Bush announces new plan to fight wildfires

President Bush Thursday announced a new plan to combat wildfires by streamlining federal regulations on forest management and encouraging agencies to rely more on industry to thin forests.

The administration's "Healthy Forests" initiative would make it easier for timber companies to cut trees and brush in fire-prone forests. More than 5.9 million acres have burned in the western states so far this year-500,000 acres more than in the record-setting 2000 fire season.

After the 2000 fire season, the Forest Service, the Bureau of Land Management, the Bureau of Indian Affairs, the National Park Service and the Fish and Wildlife Service developed a national fire plan, which supported controlled burns, thinning and fire preparedness programs. The "Healthy Forests" initiative builds on that plan.

Bush defended his plan to ease logging regulations, which some critics fear will sharply increase logging and deforestation. "What the critics need to do is come and stand right where I stand … and see firsthand the effects of bad forest policy," Bush told a group of reporters at the Squires Peak fire area in Ruch, Ore. "And by the way, there's nothing wrong with people being able to earn a living off of effective forest management," he said.

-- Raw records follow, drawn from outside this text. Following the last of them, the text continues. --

/-- LOAD of a berth (R361, R362). -/
def berthLoad' (b addr : Nat) : Prog Unit := .get fun s =>
  if s.rdF .SEC_BERTH_META Fld.SEC_BERTH_META_STATE b ≠ 0 then setF .SEC_ERR Fld.SEC_ERR_BUSY
  else (cleanRead addr 48).bind fun d =>
    match d.bind fun blob => s.sec.kek.bind fun k => kwUnwrap k blob with
    | none => setF .SEC_ERR Fld.SEC_ERR_UNWRAP
    | some p =>
      if !usageOk p then setF .SEC_ERR Fld.SEC_ERR_UNWRAP
      else Prog.all [
        .one (.setKey b (BitVec.ofNat 256 (beNat (p.take 32)))),
        wrF .SEC_BERTH_META Fld.SEC_BERTH_META_STATE 1 b,
        wrF .SEC_BERTH_META Fld.SEC_BERTH_META_USE (bits 3 0 (leNat (p.drop 32))) b,
        wrF .SEC_BERTH_META Fld.SEC_BERTH_META_HOLDERS 0 b,
        wrF .SEC_BERTH_META Fld.SEC_BERTH_META_KSN (bits 63 32 (leNat (p.drop 32))) b,
        journalBerth b]

/-- CLEAR of a berth (R362). -/
def berthClear' (b : Nat) : Prog Unit := .get fun s =>
  if s.rdF .SEC_BERTH_META Fld.SEC_BERTH_META_STATE b = 2 then setF .SEC_ERR Fld.SEC_ERR_BUSY else emptyBerth b

/-- SEC_BERTH_CMD; OP 0 does nothing (R367), and OP 3 neither (DEDUCED, log 37). -/
def berthCmdDo (val : Word) : Prog Unit := posted .sec <|
  (wr .SEC_BERTH_CMD val).seq
    (let b := getF Fld.SEC_BERTH_CMD_BERTH val
     match getF Fld.SEC_BERTH_CMD_OP val with
     | 1 => berthLoad' b (getF Fld.SEC_BERTH_CMD_ADDR val)
     | 2 => berthClear' b
     | _ => .skip)

/-- BERTH_LOAD: a write of SEC_BERTH_CMD whose OP is LOAD. -/
def execBerthLoad (val : BitVec 64) (s : State) : Host.Outcome State Fault Refusal :=
  (berthCmdDo (putF Fld.SEC_BERTH_CMD_OP val 1)).next s

/-- BERTH_CLEAR: a write of SEC_BERTH_CMD whose OP is CLEAR. -/
def execBerthClear (val : BitVec 64) (s : State) : Host.Outcome State Fault Refusal :=
  (berthCmdDo (putF Fld.SEC_BERTH_CMD_OP val 2)).next s

/-! ### Ownership (R358, R359) -/

/-- Bytes of the parts of a key and signature record: two public keys, and two signatures (R350). -/
abbrev rsaKeyLen : Nat := 388
abbrev slhKeyLen : Nat := 48
abbrev rsaSigLen : Nat := 384
abbrev slhSigLen : Nat := 16224

/-- The owner's record: two public keys and the POLICY word (R358; log 38). -/
def ownerLen : Nat := rsaKeyLen + slhKeyLen + 8

/-- POLICY.REQSIG of an owner record. -/
def reqSig (r : List Byte) : Bool := (leNat (r.drop (rsaKeyLen + slhKeyLen))).testBit 0

/-- Both signatures of the owner over a message (R359, R360). -/
def ownerSigned (owner msg rsaSig slhSig : List Byte) : Bool :=
  rsaVerify (owner.take rsaKeyLen) msg rsaSig && slhVerify ((owner.drop rsaKeyLen).take slhKeyLen) msg slhSig

/-- SEC_STATUS shows the owner. -/
def showOwner : Prog Unit := .get fun s => Prog.all [
  wrF .SEC_STATUS Fld.SEC_STATUS_OWNED (if s.sec.owner.isSome then 1 else 0),
  wrF .SEC_STATUS Fld.SEC_STATUS_KEK (if s.sec.kek.isSome then 1 else 0),
  wrF .SEC_STATUS Fld.SEC_STATUS_REQSIG (if s.sec.owner.any reqSig then 1 else 0)]

/-- A command of R358 or R359 is refused. -/
def ownRefuse : Prog Unit := setF .SEC_ERR Fld.SEC_ERR_OWNREF

/-- The public key of a transport key pair: modulus and exponent, most significant byte first (R349, R358). -/
def transportKey (n : Nat) : List Byte :=
  beBytes 384 (Config.transportModulus n).toNat ++ beBytes 4 (Config.transportPublic n).toNat

/-- What a transport key pair's private key decrypts (R358). -/
def transportOpen (n : Nat) (blob : List Byte) : Option (List Byte) :=
  oaepOpen (Config.transportModulus n).toNat (Config.transportPrivate n).toNat blob

/-- CLAIM (R358): the record is stored, a transport key pair is generated, and its public key, signed by both
identity keys, is written out. -/
def claim' (addr out : Nat) : Prog Unit := .get fun s =>
  if s.sec.owner.isSome then ownRefuse
  else (cleanRead addr ownerLen).bind fun d =>
    match d with
    | none => ownRefuse
    | some r =>
      let n := s.sec.tcount
      let k := transportKey n
      Prog.all [
        modSec fun x => { x with owner := some r, tkey := some n, tcount := n + 1 },
        physPut out (k ++ Config.rsaSign k ++ Config.slhSign k), showOwner]

/-- SETKEK (R358): refused once a KEK is held, and where no transport key is. The KEK is journalled wrapped. -/
def setkek' (addr : Nat) : Prog Unit := .get fun s =>
  if s.sec.kek.isSome then ownRefuse
  else (cleanRead addr 384).bind fun d =>
    match d.bind fun blob => s.sec.tkey.bind fun n => transportOpen n blob with
    | none => ownRefuse
    | some p =>
      if p.length ≠ 32 then ownRefuse
      else
        let k := BitVec.ofNat 256 (beNat p)
        Prog.all [modSec fun x => { x with kek := some k, tkey := none },
          jnlHand ⟨0xA, 0, false, kwWrap Config.kekKey (beBytes 32 k.toNat), false⟩, showOwner]

/-- Whether 32 bytes are four values read in a row from SEC_RNG since the last reset (R359; log 38). -/
def nonceKnown (l : List Word) (d : List Byte) : Bool :=
  (List.range l.length).any fun i =>
    decide (4 ≤ (l.drop i).length) && ((l.drop i).take 4).reverse.flatMap (fun w => leBytes 8 w.toNat) == d

/-- RELEASE (R359): the record covers the serial and a nonce and is signed by the owner; every binding ends,
every berth is cleared, and the owner record and the KEK are erased. -/
def release' (addr : Nat) : Prog Unit := .get fun s =>
  (cleanRead addr (40 + rsaSigLen + slhSigLen)).bind fun d =>
    match d, s.sec.owner with
    | some r, some o =>
      if leNat (r.take 8) = Config.serial.toNat && nonceKnown s.sec.nonces ((r.drop 8).take 32) &&
          ownerSigned o (r.take 40) ((r.drop 40).take rsaSigLen) (r.drop (40 + rsaSigLen)) then
        Prog.all [endAll none, emptyBerths, modSec fun x => { x with owner := none, kek := none, tkey := none },
          jnlHand ⟨0xA, 0, true, [], false⟩, showOwner]
      else ownRefuse
    | _, _ => ownRefuse

/-- SEC_OWN_CMD; OP 0 does nothing (R367). -/
def ownCmdDo (val : Word) : Prog Unit := posted .sec <|
  (wr .SEC_OWN_CMD val).seq
    (let a := getF Fld.SEC_OWN_CMD_ADDR val / 64 * 64
     match getF Fld.SEC_OWN_CMD_OP val with
     | 1 => claim' a (getF Fld.SEC_OWN_CMD_OUT val * 2 ^ 18)
     | 2 => setkek' a
     | 3 => release' a
     | _ => .skip)

/-- CLAIM: a write of SEC_OWN_CMD whose OP is CLAIM. -/
def execClaim (val : BitVec 64) (s : State) : Host.Outcome State Fault Refusal :=
  (ownCmdDo (putF Fld.SEC_OWN_CMD_OP val 1)).next s

/-- SETKEK: a write of SEC_OWN_CMD whose OP is SETKEK. -/
def execSetkek (val : BitVec 64) (s : State) : Host.Outcome State Fault Refusal :=
  (ownCmdDo (putF Fld.SEC_OWN_CMD_OP val 2)).next s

Bush, who traveled to Oregon on Thursday to assess the damage from fires blazing in that state, directed Agriculture Secretary Ann Veneman and Interior Secretary Gale Norton to streamline the regulatory process for forest management by reducing overlapping environmental reviews and to develop guidance for a cost-benefit analysis of fuels treatment and restoration projects.

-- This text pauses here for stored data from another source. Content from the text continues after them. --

-- ==== Sys2Proof/Machine/Turnaround.lean ====
section
/-!
DEFINITION. Sys2Proof/Machine/Turnaround.lean: the update strobe (R305 to R308, R320), images as they apply
(R319, R321), turnarounds, commit, skip and forced (R12, R18, R23 to R27), and the commands of BND_CMD (R308, R323).
-/

namespace Sys2Proof.Machine

/-! ### Scans (R307, R320) -/

/-- Keys in ascending offset. -/
def insertKey (k : RegKey) : List RegKey → List RegKey
  | [] => [k]
  | x :: r => if keyOffset k ≤ keyOffset x then k :: x :: r else x :: insertKey k r

/-- The registers of a group whose pending value differs from the applied one, in ascending offset (R307). -/
def State.pendingIn (s : State) (g : Nat × Nat) : List RegKey :=
  ((s.pend.map Prod.fst).filter fun k => keyGroup k == g).foldr insertKey []

/-- What a setting does as it applies: a sample setting restarts the class count (R412), a base setting empties a
cluster codec's base window (R214), a channel's or a port's enable acts (R249, R274, R295). -/
def applied (k : RegKey) : Prog Unit := .get fun s =>
  match k.name with
  | .SMP_CTRL => modCl k.i fun c => { c with sampled := 0 }
  | .MEM_CDC_BWIN | .MEM_CDC_CRTBASE => Prog.when (decide (k.i < 32)) (modCodec k.i fun c => { c with bases := [] })
  | .FRY_CH_CFG => chanEnable k.i
  | .FRY_CTRL => fryShow
  | .FAB_PCFG => (portClock (55 + k.i) (s.rdF .FAB_PCFG Fld.FAB_PCFG_EN k.i == 1 && !s.stopped (55 + k.i))).seq showPins
  | .FRY_PCFG => (portClock (79 + k.i) (s.rdF .FRY_PCFG Fld.FRY_PCFG_EN k.i == 1 && !s.stopped (79 + k.i))).seq showPins
  | _ => .skip

/-- A register takes an applied value. -/
def applyReg (k : RegKey) (v : Word) : Prog Unit :=
  Prog.all [.one (.setReg k v), .one (.setPend k none), applied k]

/-- A record of an image applies (R315, R320). -/
def applyRecord (k : RegKey) (v : Word) : Prog Unit :=
  match k.name.info.acc with
  | .rw => applyReg k v
  | .pw => pwRecord k v
  | _ => .skip

/-- The records of images for a group, in order. -/
def recordsFor (g : Nat × Nat) (l : List (Nat × Word)) : List (RegKey × Word) :=
  (l.filterMap fun e => (keyAt e.1).map fun k => (k, e.2)).filter fun (e : RegKey × Word) => keyGroup e.1 == g

/-- A group's scan: buffered writes in ascending offset, then the taken images' records in record order (R307,
R320); strobes are counted (R408). -/
def scanGroup (g : Nat × Nat) (recs : List (Nat × Word)) : Prog Unit := .get fun s => Prog.all [
  Prog.each (s.pendingIn g) fun k => .get fun s => applyReg k (s.pending' k),
  Prog.each (recordsFor g recs) fun e => applyRecord e.1 e.2,
  Prog.each (groupSets g) fun n => count n 0x02]

/-! ### Count areas (R193) -/

/-- A cluster's count area: header, then the record of each layer tag. -/
def countBytes (k : Cluster) : List Byte :=
  let h := k.hdr
  leBytes 64 (h.step % 2 ^ 48 + h.ltag % 2 ^ 8 * 2 ^ 48 + h.delta % 2 ^ 32 * 2 ^ 64 + h.addr % 2 ^ 48 * 2 ^ 96 + h.nfvotes % 2 ^ 32 * 2 ^ 144) ++
  (List.range 256).flatMap fun t =>
    let r := Tab.at WatchRec.zero k.counts t
    leBytes 16 (r.watched % 2 ^ 32 + r.disagree % 2 ^ 32 * 2 ^ 32 + r.inconc % 2 ^ 16 * 2 ^ 64 + r.retry % 2 ^ 32 * 2 ^ 80 +
      r.fallback % 2 ^ 16 * 2 ^ 112)
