/-! ### Clocks, telemetry and counters -/

/-- Clocks and their voltage (R416, R417, R429, R435, R437, R438, R443): a frequency is clamped, and a lower one is in force
at once; a regulator's acknowledgement puts its setpoint in force, and the clocks that it carries rise; one that does not
come ends the wait. A droop halves its quadrant, until it ends. A gating request gates and ungates the domains that it
may; a lost reference stops its ports, its half or the device; a returned one has its ports train; a trip stops the
device.
Where the spec leaves a point open the model's choice of log 47 and 54 decides it. -/
def Obligations.ClocksAndVoltage : Prop :=
  ∀ (s : State),
    let cerr (t : State) (f : Field) : Prop := t.rdF .CLK_ERR f = 1
    (∀ c val, Completes (.clkClfreq c val) s fun t =>
      if s.wbusy .clk = true then WriteLost .clk t ∧ t.rd .CLK_CLFREQ c = s.rd .CLK_CLFREQ c
      else t.rdF .CLK_CLFREQ Fld.CLK_CLFREQ_MHZ c = clampMhz (getF Fld.CLK_CLFREQ_MHZ val) ∧ t.tel.write = some c.val ∧
        (s.clocked c = true → t.wanted c < s.freqOf c → t.freqOf c = t.wanted c)) ∧
    Completes .avsbusAcknowledge s (fun t =>
      match s.tel.raise with
      | none => t = s
      | some mv => t.rdF .TEL_VCORE Fld.TEL_VCORE_MV = mv % 2 ^ 11 ∧
          ∀ c, c < 32 → s.clocked c = true → s.needMv (s.wanted c) ≤ mv % 2 ^ 11 → t.freqOf c = s.wanted c) ∧
    Completes .avsTimeout s (fun t =>
      if s.tel.raise = none then t = s
      else t.tel.raise = none ∧ t.rdF .TEL_ALERT Fld.TEL_ALERT_AVSERR = 1 ∧ t.tel.freq = s.tel.freq ∧
        ∀ c, c < 32 → t.rdF .CLK_CLSTAT Fld.CLK_CLSTAT_VWAIT c = 0) ∧
    (∀ q : Fin 4, Completes (.droop q) s fun t =>
      t.rdF .TEL_DROOPCNT Fld.TEL_DROOPCNT_COUNT = satAdd 32 (s.rdF .TEL_DROOPCNT Fld.TEL_DROOPCNT_COUNT) 1 ∧
      ∀ i, i < 8 → t.rdF .CLK_CLSTAT Fld.CLK_CLSTAT_STRETCH (8 * q + i) = 1 ∧
        t.rdF .CLK_CLSTAT Fld.CLK_CLSTAT_EFF (8 * q + i) =
          (if s.clocked (8 * q + i) then s.freqOf (8 * q + i) / 2 % 2 ^ 10 else 0)) ∧
    (∀ q : Fin 4, Completes (.droopStretchEnd q) s fun t =>
      ∀ i, i < 8 → t.rdF .CLK_CLSTAT Fld.CLK_CLSTAT_STRETCH (8 * q + i) = 0 ∧
        t.rdF .CLK_CLSTAT Fld.CLK_CLSTAT_EFF (8 * q + i) =
          (if s.clocked (8 * q + i) then s.freqOf (8 * q + i) % 2 ^ 10 else 0)) ∧
    (∀ hi val, Completes (.clkGate hi val) s fun t =>
      if s.wbusy .clk = true then WriteLost .clk t ∧ ∀ d, t.gated d = s.gated d
      else ∀ i, i < (if hi then 36 else 64) →
        let d := if hi then 64 + i else i
        let owned := (domainUnit d).any fun i => s.allOwned.testBit i
        if gateable d = false then t.gated d = s.gated d ∧ (val.getLsbD i = true → cerr t Fld.CLK_ERR_GATEREF)
        else if val.getLsbD i = false then t.gated d = false
        else if s.gated d = false ∧ owned = true then t.gated d = false ∧ cerr t Fld.CLK_ERR_GATEBUSY
        else t.gated d = true) ∧
    (∀ r, Completes (.refclkLoss r) s fun t =>
      (t.rd .CLK_REF).getLsbD (refBit r) = true ∧ cerr t Fld.CLK_ERR_REFLOSS ∧
      (∀ d ∈ refPorts r, (d < 79 → t.rdF .FAB_PSTATUS Fld.FAB_PSTATUS_STATE (d - 55) = 0) ∧
        (79 ≤ d → t.rdF .FRY_PSTATUS Fld.FRY_PSTATUS_STATE (d - 79) = 0)) ∧
      (r = .sys → t.rd .CLK_LOCK = 0 ∧ t.boot.east.fault = true ∧ t.boot.west.fault = true ∧
        t.rdF .GLB_STATE Fld.GLB_STATE_STATE = 6) ∧
      (r = .aone → t.boot.east.runs = false) ∧ (r = .aonw → t.boot.west.runs = false)) ∧
    (∀ r, Completes (.refclkReturn r) s fun t =>
      (t.rd .CLK_REF).getLsbD (refBit r) = false ∧ t.boot = s.boot ∧
      ∀ d ∈ refPorts r, d < 79 → s.gated d = false → s.boot.tripped = false → s.rdF .FAB_PCFG Fld.FAB_PCFG_EN (d - 55) = 1 →
        s.rdF .FAB_PSTATUS Fld.FAB_PSTATUS_STATE (d - 55) = 0 → t.rdF .FAB_PSTATUS Fld.FAB_PSTATUS_STATE (d - 55) = 1) ∧
    (∀ i : Fin 37, Completes (.pllLossOfLock i) s fun t => (t.rd .CLK_LOCK).getLsbD i = false ∧ cerr t Fld.CLK_ERR_UNLOCK) ∧
    (∀ half, Completes (.thermtrip half) s fun t =>
      if s.boot.on = false then t = s
      else t.boot.tripped = true ∧ (t.half half).fault = true ∧ t.rdF .GLB_STATE Fld.GLB_STATE_STATE = 6 ∧
        t.pins.thermN = .low)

The Forest Service and Interior Department are planning to treat more than 2.5 million acres this year with thinning or prescribed burns to reduce hazardous fuels and restore forest health.

Other proposals in the plan, including one authorizing agencies to enter into long-term stewardship contracts with industry, nonprofit organizations and local communities, must be approved by Congress. Stewardship contracts allow contractors to keep wood products in exchange for the service of thinning trees and brush and removing dead wood.